Elles énoncaient en leur article 2 que la société Maison D X a seule qualité pour élaborer et diriger la politique générale du groupe et ses orientations stratégiques sur les plans financiers, administratifs, commercial ou organisationnel et que les sociétés opérationnelles doivent veiller à ce que leurs décisions opérationnelles soient conformes à ladite politique.

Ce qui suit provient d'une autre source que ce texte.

/-- FCMP of two patterns (R159): all ones or all zeros. -/
def fcmpLane (cond : Nat) (ftz : Bool) (f : Fmt) (a b : Nat) : Nat × BitVec 8 :=
  let x := f.value ftz a
  let y := f.value ftz b
  let un := x.isNan || y.isNan
  let o := x.cmp y
  let yes : Bool := match cond with
    | 0 => !un && o == .eq
    | 1 => un || o != .eq
    | 2 => !un && o == .lt
    | 3 => !un && o != .lt
    | 4 => !un && o != .gt
    | 5 => !un && o == .gt
    | 6 => un
    | _ => !un
  (if yes then 2 ^ f.bits - 1 else 0, flagIf (x.isSnan || y.isSnan || (un && 2 ≤ cond && cond ≤ 5)) flagNV)

/-- FRND of a pattern (R160). -/
def frndLane (mode : Nat) (ftz : Bool) (f : Fmt) (v : Nat) : Nat × BitVec 8 :=
  match f.value ftz v with
  | .nan sg => (f.nanBits, flagIf sg flagNV)
  | .inf neg => (f.withSign neg f.infBits, 0#8)
  | .fin neg m e => ((roundTo (.fin neg (roundMag (Rm.ofCode mode) neg m e).1 0) f .rne false ftz).1, 0#8)

/-- The scale of FSCALE: b truncated toward zero and clamped to ±512 (R160). -/
def scaleOf (b : Num) : Int :=
  match b with
  | .inf neg => if neg then -512 else 512
  | .fin neg m e =>
    let n : Int := (roundMag .rtz neg m e).1
    max (-512) (min 512 (if neg then -n else n))
  | .nan _ => 0

/-- FSCALE of two patterns (R160). -/
def fscaleLane (ftz : Bool) (f : Fmt) (a b : Nat) : Nat × BitVec 8 :=
  let x := f.value ftz a
  let y := f.value ftz b
  if x.isNan || y.isNan then (f.nanBits, snanFlag [x, y])
  else
    match x with
    | .fin neg m e => roundTo (.fin neg m (e + scaleOf y)) f .rne false ftz
    | z => roundTo z f .rne false ftz

/-- FEXPO of a pattern (R160). -/
def fexpoLane (ftz : Bool) (f : Fmt) (v : Nat) : Nat × BitVec 8 :=
  match f.value ftz v with
  | .nan sg => (f.nanBits, flagIf sg flagNV)
  | .inf _ => (f.infBits, 0#8)
  | .fin _ m e =>
    if m = 0 then (f.withSign true f.infBits, flagDZ)
    else ((roundTo (Num.ofInt (floorLog2 m e)) f .rne false false).1, 0#8)

/-- The class of a pattern, 0 to 9 (R160); the tile FTZ bit does not enter. -/
def classOf (f : Fmt) (v : Nat) : Nat :=
  match f.value false v with
  | .nan sg => if sg then 8 else 9
  | .inf neg => if neg then 0 else 7
  | .fin neg m e =>
    let k := if m = 0 then 2 else if floorLog2 m e < f.emin then 1 else 0
    if neg then 1 + k else 6 - k

/-- FCLASS of a word against a mask (R160). -/
def fclassValue (fmt : BitVec 3) (a b : W32) : W32 × BitVec 8 :=
  mapLanes fmt fun i =>
    let f := Fmt.ofTag fmt
    (if b.getLsbD (classOf f (lane f a i)) then f.oneBits else 0, 0#8)

/-- FHADD: lane 0 is the sum of a's lanes, lane 1 of b's (R158). -/
def fhaddValue (fmt : BitVec 3) (ftz : Bool) (a b : W32) : W32 × BitVec 8 :=
  mapLanes fmt fun i =>
    let w := if i = 0 then a else b
    roundLane (Fmt.ofTag fmt) ftz ((laneNum fmt ftz w 0).add .rne (laneNum fmt ftz w 1))

/-! ## Conversion (R162, R163) -/

/-- CVT: lanes from k of the source rounded to the target format (R162). -/
def cvtValue (fmt : BitVec 3) (f : Comp) (ftz : Bool) (a : W32) : W32 × BitVec 8 :=
  let src := Fmt.ofTag fmt
  let dst := Fmt.ofTag (f.scc.setWidth 3)
  let k := f.imm12.toNat / 2 % 8
  buildLanes dst (fun i =>
    if k + i < src.lanes then
      roundTo (src.value ftz (lane src a (k + i))) dst (Rm.ofCode (f.scc.toNat / 8)) (f.imm12.getLsbD 0) ftz
    else (0, 0#8)) dst.lanes

/-- CVT's work: the token carries the target tag (R162). -/
def cvtWork (fmt : BitVec 3) (f : Comp) (ftz : Bool) : Work where
  beat read tag _ :=
    let (v, fl) := cvtValue fmt f ftz (read f.sa.toNat)
    { value := some v, flags := fl, sent := [⟨f.dst.toNat, v, f.scc.setWidth 3, tag f.sa.toNat⟩] }

/-- PACK: N lanes of each operand side by side (R163). -/
def packValue (fmt : BitVec 3) (f : Comp) (a b : W32) : W32 × BitVec 8 :=
  let n := 2 ^ f.scc.toNat
  mapLanes fmt fun i =>
    (if i < n then lane (Fmt.ofTag fmt) a i else if i < 2 * n then lane (Fmt.ofTag fmt) b (i - n) else 0, 0#8)

/-- UNPK: lanes moved down from lane J (R163). -/
def unpkValue (fmt : BitVec 3) (f : Comp) (a : W32) : W32 × BitVec 8 :=
  let j := f.scc.toNat
  mapLanes fmt fun i =>
    (if j + i < (Fmt.ofTag fmt).lanes then lane (Fmt.ofTag fmt) a (j + i) else 0, 0#8)

/-! ## Column-unit requests (R149, R161) -/

/-- A request of each beat's operand to a function of the column unit. -/
def columnWork (func : BitVec 3) (f : Comp) : Work where
  beat read tag _ := { column := some (func, read f.sa.toNat, tag f.sa.toNat) }

/-- A slot of a column-unit request. -/
def fireColumn (func : BitVec 3) (t : Trig) (f : Comp) (s : State) : Host.Outcome State Fault Refusal :=
  fireCompute .column t f (fun _ => columnWork func f) s

/-! ## Dataflow operators (R178 to R186) -/

/-- A token of the data that an operator passes. -/
def passed (t : Trig) (d : BitVec 5) (v : W32) (tag : BitVec 2) : Sent := ⟨d.toNat, v, t.fmt, tag⟩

Les conventions

Pour autant, la Cour fait valoir :

  • qu’au vu des déclarations fiscales effectuées par la société Holding les prestations décrites dans les conventions n’ont pas été suivies de la contrepartie financière prévue pour chaque filiale signataire.

  • que la société Holding qui comprend trois personnes dans ses effectifs, ne dispose pas des moyens humains pour assurer, à l’égard des sociétés filiales employant entre 136 et 150 personnes sur la période d’imposition contestée, l’ensemble des fonctions support, d’assistance et de conseil qui lui sont dévolues par les conventions.

Ces éléments invalident la réalité des prestations susceptibles d’étayer le rôle d’animation de la société Holding.

Concernant les procès-verbaux du conseil de surveillance de la société Holding

La Cour fait valoir :

Ils ne font que relater, dans un style impersonnel, les éléments des comptes de gestion ainsi que la présentation des comptes annuels des deux filiales et approuver la gestion des sociétés du groupe telle qu’elle est menée par ses dirigeants et qu’ils ne mentionnent, à l’exception du seul procès-verbal du 7 septembre 2011, aucune décision ou orientation adoptée ou impulsée par le conseil de surveillance.

Le seul le procès-verbal du 7 septembre 2011 qui fait état de la « réalisation d’investissements présentés » et de la mise en oeuvre du licenciement collectif envisagé par une société filiale, est insuffisant à caractériser un rôle d’animation du groupe à défaut d’éléments factuels attestant de directives données par la société holding aux filiales et d’une stratégie déterminée par celle-ci au sein du groupe sur l’ensemble de la période considérée

Concernant les rapports annuels de gestion présentés par le directoire au conseil de surveillance de la société Holding

Ils présentent les résultats des sociétés du groupe mais ne révèlent aucune prise de décision du directoire

Le rappel du rôle de holding animatrice du groupe de la société Holding n’est conforté par aucun autre élément de nature à objectiver, au delà d’un rappel de principe, des prestations, diligences, initiatives ou décisions de nature à justifier du caractère effectif de la fonction d’animation des sociétés du groupe.

Pour la Cour de cassation, de ces énonciations, constatations et appréciations, la cour d’appel a exactement déduit que le caractère effectif du rôle d’animation de la société holding au sein du groupe n’était pas caractérisé.